In the end, the Court went as far as to say that enforcing the Montreal Convention liability limits would be unconscionable in the circumstances. As a result, it awarded damages of $4,000.00, equal to the value of the lost goods as verbally declared by the Plaintiff. Additionally, the Plaintiff was entitled to recover the shipping fee.


The decision in Durunna v Air Canada appears to depart from what seems to be the consensus among aviation law experts: that the Montreal Convention limits are unbreakable when it comes to cargo. Indeed, the word “unbreakable” is somewhat of a constant refrain, appearing throughout books, articles, and other publications on the subject. In taking a restrictive reading of the Montreal Convention, the Court followed the reading of the Montreal Convention it took seven years earlier in Foord v United Air Lines Inc, 2006 ABPC 103, a case that dealt with damage to passenger baggage.

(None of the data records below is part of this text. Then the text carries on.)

@[simp] theorem State.scribble_config (s : State) (a n : Nat) : (s.scribble a n).config = s.config := rfl
@[simp] theorem State.scribble_mem (s : State) (a n : Nat) : (s.scribble a n).mem = s.mem.write a ((List.range n).map fun i => Config.freeByte s.freeDraws (a + i)) := rfl
@[simp] theorem State.scribble_x (s : State) (a n : Nat) : (s.scribble a n).x = s.x := rfl
@[simp] theorem State.scribble_cp (s : State) (a n : Nat) : (s.scribble a n).cp = s.cp := rfl
@[simp] theorem State.scribble_cur (s : State) (a n : Nat) : (s.scribble a n).cur = s.cur := rfl
@[simp] theorem State.scribble_status (s : State) (a n : Nat) : (s.scribble a n).status = s.status := rfl
@[simp] theorem State.scribble_cfg (s : State) (a n : Nat) : (s.scribble a n).cfg = s.cfg := rfl
@[simp] theorem State.scribble_crcr (s : State) (a n : Nat) : (s.scribble a n).crcr = s.crcr := rfl
@[simp] theorem State.scribble_olen (s : State) (a n : Nat) : (s.scribble a n).olen = s.olen := rfl
@[simp] theorem State.scribble_err (s : State) (a n : Nat) : (s.scribble a n).err = s.err := rfl
@[simp] theorem State.scribble_pal (s : State) (a n : Nat) : (s.scribble a n).pal = s.pal := rfl
@[simp] theorem State.scribble_comp (s : State) (a n : Nat) : (s.scribble a n).comp = s.comp := rfl
@[simp] theorem State.scribble_freeDraws (s : State) (a n : Nat) : (s.scribble a n).freeDraws = s.freeDraws + 1 := rfl

@[simp] theorem State.finish_config (s : State) (dst : Word) (bs : List Byte) (n : Nat) : (s.finish dst bs n).config = s.config := rfl
@[simp] theorem State.finish_mem (s : State) (dst : Word) (bs : List Byte) (n : Nat) : (s.finish dst bs n).mem = s.mem.write dst.toNat bs := rfl
@[simp] theorem State.finish_x (s : State) (dst : Word) (bs : List Byte) (n : Nat) : (s.finish dst bs n).x = s.x := rfl
@[simp] theorem State.finish_cp (s : State) (dst : Word) (bs : List Byte) (n : Nat) : (s.finish dst bs n).cp = s.cp + 32 := rfl
@[simp] theorem State.finish_cur (s : State) (dst : Word) (bs : List Byte) (n : Nat) : (s.finish dst bs n).cur = s.cur := rfl
@[simp] theorem State.finish_status (s : State) (dst : Word) (bs : List Byte) (n : Nat) : (s.finish dst bs n).status = s.status := rfl
@[simp] theorem State.finish_cfg (s : State) (dst : Word) (bs : List Byte) (n : Nat) : (s.finish dst bs n).cfg = s.cfg := rfl
@[simp] theorem State.finish_crcr (s : State) (dst : Word) (bs : List Byte) (n : Nat) : (s.finish dst bs n).crcr = s.crcr := rfl
@[simp] theorem State.finish_olen (s : State) (dst : Word) (bs : List Byte) (n : Nat) : (s.finish dst bs n).olen = BitVec.ofNat 32 n := rfl
@[simp] theorem State.finish_err (s : State) (dst : Word) (bs : List Byte) (n : Nat) : (s.finish dst bs n).err = s.err := rfl
@[simp] theorem State.finish_pal (s : State) (dst : Word) (bs : List Byte) (n : Nat) : (s.finish dst bs n).pal = s.pal := rfl
@[simp] theorem State.finish_comp (s : State) (dst : Word) (bs : List Byte) (n : Nat) : (s.finish dst bs n).comp = s.comp := rfl
@[simp] theorem State.finish_freeDraws (s : State) (dst : Word) (bs : List Byte) (n : Nat) : (s.finish dst bs n).freeDraws = s.freeDraws := rfl
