-- ==== Sys2Proof/Laws/PerInstr.lean ====
section
/-!
SUPPORT. Facts stated of every command, one lemma per constructor.

Family `OpcodeByte` (30_encoding.md rules R91 and R94): the most significant byte of a command's first word is its opcode
number in the map, and every field the map marks 0 is zero in its encoding.
-/

namespace Sys2Proof.Laws.OpcodeByte

/-- The encoding of `i` carries its own opcode and leaves every reserved field zero. -/
def Statement (i : Instr) : Prop :=
  opField (encode i) = i.opcode.byte ∧ ∀ sl ∈ slotOrder, sl ∉ i.opcode.used → sl.value (encode i) = 0

theorem halt : Statement .halt := by
  refine ⟨wordByte_be32_0 _ _ _ _, ?_⟩
  simp [slotOrder, Instr.opcode, Opcode.used, Slot.value, encode, commandWord, f1Field, f2Field, f3Field]

theorem nop : Statement .nop := by
  refine ⟨wordByte_be32_0 _ _ _ _, ?_⟩
  simp [slotOrder, Instr.opcode, Opcode.used, Slot.value, encode, commandWord, f1Field, f2Field, f3Field]

theorem setcur (addr : Word) : Statement (.setcur addr) := by
  refine ⟨wordByte_be32_0 _ _ _ _, ?_⟩
  simp [slotOrder, Instr.opcode, Opcode.used, Slot.value, encode, commandWord, f1Field, f2Field, f3Field]

theorem crc (src len : Word) : Statement (.crc src len) := by
  refine ⟨wordByte_be32_0 _ _ _ _, ?_⟩
  simp [slotOrder, Instr.opcode, Opcode.used, Slot.value, encode, commandWord, f1Field, f2Field, f3Field]

theorem crcchk (crclen name : Word) : Statement (.crcchk crclen name) := by
  refine ⟨wordByte_be32_0 _ _ _ _, ?_⟩
  simp [slotOrder, Instr.opcode, Opcode.used, Slot.value, encode, commandWord, f1Field, f2Field, f3Field]

theorem unpack (d : Byte) (src spr rows dst : Word) : Statement (.unpack d src spr rows dst) := by
  refine ⟨wordByte_be32_0 _ _ _ _, ?_⟩
  simp [slotOrder, Instr.opcode, Opcode.used, Slot.value, encode, commandWord, f1Field, f2Field, f3Field]

theorem pack (d : Byte) (src spr rows dst : Word) : Statement (.pack d src spr rows dst) := by
  refine ⟨wordByte_be32_0 _ _ _ _, ?_⟩
  simp [slotOrder, Instr.opcode, Opcode.used, Slot.value, encode, commandWord, f1Field, f2Field, f3Field]

theorem unfilt (bpp : Byte) (src rb rows dst : Word) : Statement (.unfilt bpp src rb rows dst) := by
  refine ⟨wordByte_be32_0 _ _ _ _, ?_⟩
  simp [slotOrder, Instr.opcode, Opcode.used, Slot.value, encode, commandWord, f1Field, f2Field, f3Field]

theorem filt (bpp kind : Byte) (src rb rows dst : Word) : Statement (.filt bpp kind src rb rows dst) := by
  refine ⟨wordByte_be32_0 _ _ _ _, ?_⟩
  simp [slotOrder, Instr.opcode, Opcode.used, Slot.value, encode, commandWord, f1Field, f2Field, f3Field]

theorem deint (depth channels il : Byte) (src width height dst : Word) : Statement (.deint depth channels il src width height dst) := by
  refine ⟨wordByte_be32_0 _ _ _ _, ?_⟩
  simp [slotOrder, Instr.opcode, Opcode.used, Slot.value, encode, commandWord, f1Field, f2Field, f3Field]

theorem intl (depth channels il : Byte) (src width height dst srclen : Word) : Statement (.intl depth channels il src width height dst srclen) := by
  refine ⟨wordByte_be32_0 _ _ _ _, ?_⟩
  simp [slotOrder, Instr.opcode, Opcode.used, Slot.value, encode, commandWord, f1Field, f2Field, f3Field]

theorem swap16 (src n dst : Word) : Statement (.swap16 src n dst) := by
  refine ⟨wordByte_be32_0 _ _ _ _, ?_⟩
  simp [slotOrder, Instr.opcode, Opcode.used, Slot.value, encode, commandWord, f1Field, f2Field, f3Field]

theorem palld (src bytelen : Word) : Statement (.palld src bytelen) := by
  refine ⟨wordByte_be32_0 _ _ _ _, ?_⟩
  simp [slotOrder, Instr.opcode, Opcode.used, Slot.value, encode, commandWord, f1Field, f2Field, f3Field]

theorem paltr (src m : Word) : Statement (.paltr src m) := by
  refine ⟨wordByte_be32_0 _ _ _ _, ?_⟩
  simp [slotOrder, Instr.opcode, Opcode.used, Slot.value, encode, commandWord, f1Field, f2Field, f3Field]

theorem palx (depth : Byte) (src width height dst srclen : Word) : Statement (.palx depth src width height dst srclen) := by
  refine ⟨wordByte_be32_0 _ _ _ _, ?_⟩
  simp [slotOrder, Instr.opcode, Opcode.used, Slot.value, encode, commandWord, f1Field, f2Field, f3Field]

theorem acfg (channels ss : Byte) (canvas width height snap : Word) : Statement (.acfg channels ss canvas width height snap) := by
  refine ⟨wordByte_be32_0 _ _ _ _, ?_⟩
  simp [slotOrder, Instr.opcode, Opcode.used, Slot.value, encode, commandWord, f1Field, f2Field, f3Field]

theorem compose (dispose blend : Byte) (src fw fh out x y : Word) : Statement (.compose dispose blend src fw fh out x y) := by
  refine ⟨wordByte_be32_0 _ _ _ _, ?_⟩
  simp [slotOrder, Instr.opcode, Opcode.used, Slot.value, encode, commandWord, f1Field, f2Field, f3Field]

end Sys2Proof.Laws.OpcodeByte
end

While it may seem trivial, this is an important distinguishing feature, as the limitations of liability applicable to baggage have not been widely described as “unbreakable”.

Durunna now, in effect, extends the restrictive interpretation of the Montreal Convention in Foord to cases involving air cargo.While it may be seen as a positive development from the consumer protection standpoint, such step represents a departure from the traditional reading of the Convention as it pertains to cargo, and air carriers should be aware that the protections they may have regarded as “unbreakable” may no longer be absolute when it to consumer shipping contracts made in Alberta.

The use of the word “consumer” above is no accident. While relying on precedent in reaching its ultimate conclusion, the Court expressly distinguished a decision that dealt with a shipper who was a commercial entity, observing that “commercial parties are generally deemed to be sophisticated parties who intend to be bound by all the terms of the contract.” Accordingly, it appears that the impact of the Court’s decision will be restricted to transactions involving individual consumers. Commercial shipping will likely remain unaffected by the ratio in Durunna.

Although Durunna may still be appealed to higher courts, it remains binding law in Alberta until it is overturned. Accordingly, cargo airlines are advised to train their Alberta front desk personnel to expressly point out the limitations on carrier liability under the Montreal Convention when dealing with individual consumers. Air carriers should also create procedures and checklists to ensure that their staff (i) ascertain package value, (ii) accurately record that value on the waybill, and (iii) ask the customer if they would like to purchase additional insurance. Forms, whether paper or electronic, should contain a place where the customer’s answers can be recorded, in case there is any litigation in the future.

Given the consensus on the unbreakable nature of the Montreal Convention limits as they apply to cargo, the decision in Durunna may well be appealed within the coming months. Until then, however, caution will be the airlines’ best companion.